CoreLogic Issues Letter to Shareholders

  Launches as Dedicated Information Resource for Shareholders

IRVINE, Calif.–(BUSINESS WIRE)–CoreLogic® (NYSE: CLGX), a leading global property data and analytics-driven solutions provider, today sent a letter to shareholders detailing CoreLogic’s continuing outperformance, robust 2020 outlook, and strong growth prospects for 2021 and 2022.

In light of Senator and Cannae’s proposal to take control of our Board of Directors by removing and replacing nine directors with their hand-picked nominees, the letter also provides important facts about CoreLogic’s highly qualified Board, which has deep industry experience and expertise with a proven track record of taking decisive action to transform the business and drive shareholder value.

CoreLogic shareholders are encouraged to visit to read the letter and view more information relevant to the Special Meeting of Shareholders on November 17, 2020.

The text of the letter follows:

September 10, 2020

Dear Fellow Shareholder,


Since CoreLogic was established as an independent public company 10 years ago, we have successfully transformed our business into the market leader in residential property data and analytics. Today, we are a strategic partner to most of the key industry participants — lenders, insurance carriers, investors, real estate professionals, and state and federal government entities. Since our spin-off, our long-term shareholders have realized significant returns on their investment from share price appreciation of more than 3x1 and over $1.5 billion in capital return.

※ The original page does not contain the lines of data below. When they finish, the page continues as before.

def execBar2Write (off : Nat) (data : List Byte) (poisoned : Bool) (chk : Chk) (s : State) : Result :=
  .next <|
    if !hostAccess s then s
    else
      let s := portFinds chk s
      if !bar2Fits s off data.length ∨ s.pcie.maxPayload < data.length then uncorError 18 s
      else if poisoned then aerUncorrectable 12 { s with pcie := { s.pcie with poisonRx := satInc s.pcie.poisonRx } }
      else if s.boot.resetting then { s with pcie := { s.pcie with heldWrites := s.pcie.heldWrites ++ [(bar2Addr s off, data)] } }
      else landHost chk (bar2Addr s off) data s

/-- A read that cannot be trusted completes poisoned, with the data as read (R355). -/
def poisonedRead (a n : Nat) (bad : Nat) (s : State) : State := strayRecord bad (emit s (.completion (readBytes s.mem a n) true))

/-- A read of the host that lies in the window; one of length zero completes with no data (R6, R354). -/
def readBar2 (addr len : Nat) (chk : Chk) (s : State) : State :=
  if len = 0 then emit s (.completion [] false)
  else
    match toStore s.map addr len with
    | none => countUnmapped (emit s (.completion (List.replicate len 0xFF) false))
    | some a =>
      if channelDown s a then poisonedRead a len a (uncorrectableAt a s)
      else
        match checkRead chk 6 0 [(a, len)] s with
        | (s, some bad) => poisonedRead a len bad s
        | (s, none) => emit s (.completion (readBytes s.mem a len) false)

def execBar2Read (off len : Nat) (chk : Chk) (s : State) : Result :=
  .next <|
    if !hostAccess s || s.boot.resetting then s
    else
      let s := portFinds chk s
      if !bar2Fits s off len then uncorError 18 s else readBar2 (bar2Addr s off) len chk s

end Sys2Proof.Machine
end

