-- ==== Sys2Proof/Machine/Server.lean ====
section
/-! DEFINITION. The object server (R323 to R341): what a READ, WRITE, STAGE, COMMIT and SUBSCRIBE of every object answers and does, in the order of the conditions of R329. -/
namespace Sys2Proof.Machine

/-- A refusal. -/
def refuse (code : Nat) : Answer := { code := code }

/-- Nothing but an OK. -/
def okAnswer : Answer := { code := errNone }

/-! ### READ (R331, R340) -/

/-- Segment `seg` of a value. -/
def segmentOf (size typ : Nat) (v : List Byte) (seg : Nat) (stagedv : Bool) : Answer :=
  if seg ≠ 0 ∧ v.length ≤ size * seg then refuse errRange
  else { code := errNone, typ := typ, value := (v.drop (size * seg)).take size, more := decide (size * (seg + 1) < v.length), stagedv := stagedv }

/-- The value that a READ asks for, and whether it is a staged one. -/
def valueAsked (s : State) (h : BitVec 128) : List Byte × Bool :=
  match (if hStagedv h then mfind s.dop.staged (hKey h) else none) with
  | some v => (v, true)
  | none => (readValue s (hKey h), false)

/-- The captures without one client's of one object. -/
def otherCaptures (s : State) (p : DopPath) (key : Nat) : List Capture := s.dop.captures.filter (fun c => decide (c.path ≠ p ∨ c.key ≠ key))

/-- A READ with SNAP = 1: SEG 0 captures the value, later segments come from the capture. -/
def readSnap (p : DopPath) (h : BitVec 128) (typ : Nat) (s : State) : Answer × State :=
  let key := hKey h
  let rest := otherCaptures s p key
  let put (v : List Byte) (st : Bool) (s : State) : State := { s with dop := { s.dop with captures := rest ++ [⟨p, key, v, st, s.clk.tick⟩] } }
  if hSeg h = 0 then
    let (v, st) := valueAsked s h
    if 4 ≤ rest.length then (refuse errBusy, s)
    else if 2 ^ 20 < v.length then (refuse errRange, s)
    else (segmentOf (segSize p) typ v 0 st, put v st s)
  else
    match s.dop.captures.find? (fun c => decide (c.path = p) && decide (c.key = key) && decide (s.clk.tick < c.at_ + secTicks 10)) with
    | some c => (segmentOf (segSize p) typ c.value (hSeg h) c.stagedv, put c.value c.stagedv s)
    | none => (refuse errRange, s)

/-- A READ of an object that is present and readable; a report that is being generated is BUSY (R387), and the ward's READ of WARD_COMMIT sets off the push of its area (R305; log 131). -/
def readObject (p : DopPath) (h : BitVec 128) (r : ObjRow) (s : State) : Answer × State :=
  let s := voteRead (hKey h) s
  let s := if hKey h = 0x701005 ∧ p = .remote s.fail.wardEp then pushWard s else s
  if hIndex h = 0x9031 ∧ s.boot.reportState = 1 then (refuse errBusy, s)
  else if hSnap h then readSnap p h r.typ s
  else
    let (v, st) := valueAsked s h
    (segmentOf (segSize p) r.typ v (hSeg h) st, s)

/-! ### STAGE (R340): the range of one value -/

/-- A staged member list: header and entries without reserved bits (R8, R244). -/
def recordOk (bs : List Byte) : Bool :=
  let h : BitVec 128 := BitVec.ofNat 128 (ofLE (bs.take 16))
  let n := field h 127 107
  decide (1 ≤ n ∧ n ≤ 1048576 ∧ bs.length = 16 + 4 * n) && decide (field h 105 64 = 0 ∧ field h 15 0 = 0 ∧ field h 63 16 % 4 = 0)
    && (recOf bs).members.all (fun e => decide (field e 14 8 = 0 ∧ field e 15 15 < Config.dies ∧ field e 7 0 < Config.logicalCores))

In recent years, we have invested heavily in the future — building an unmatched “single source of truth” data repository for the US residential housing industry. Our new products and solutions are helping to automate and enhance housing finance, scaling our revenues in non-mortgage verticals and driving efficiency and profit margins to record levels. As a scaled market leader, we believe we are uniquely positioned to capitalize on these investments and important market trends to drive substantial further stock price appreciation for the benefit of our shareholders.

Our investments and strong operational execution are delivering clear results. Over the past 12 months, we have achieved record financial results and our momentum is accelerating. Our shareholders are benefiting, and we believe we are poised for an increased trading multiple and higher market valuation. Our first half 2020 results have been exceptional and with further accelerating revenue growth, profit margins and free cash flow2, we expect 2020 will be a record year. Importantly, we expect to continue this strong momentum into 2021 and 2022.

With Cannae’s information advantage from inside knowledge of the industry, Senator/Cannae recognized our momentum and upside opportunity and launched an opportunistic, hostile bid to acquire CoreLogic at an inadequate price in the midst of the COVID-19 pandemic. Our robust outlook, growth trajectory, and conviction in our go-forward plan led our Board to reject Senator and Cannae’s $65 per share acquisition proposal, based on the Board’s unanimous determination that the bid significantly undervalues CoreLogic.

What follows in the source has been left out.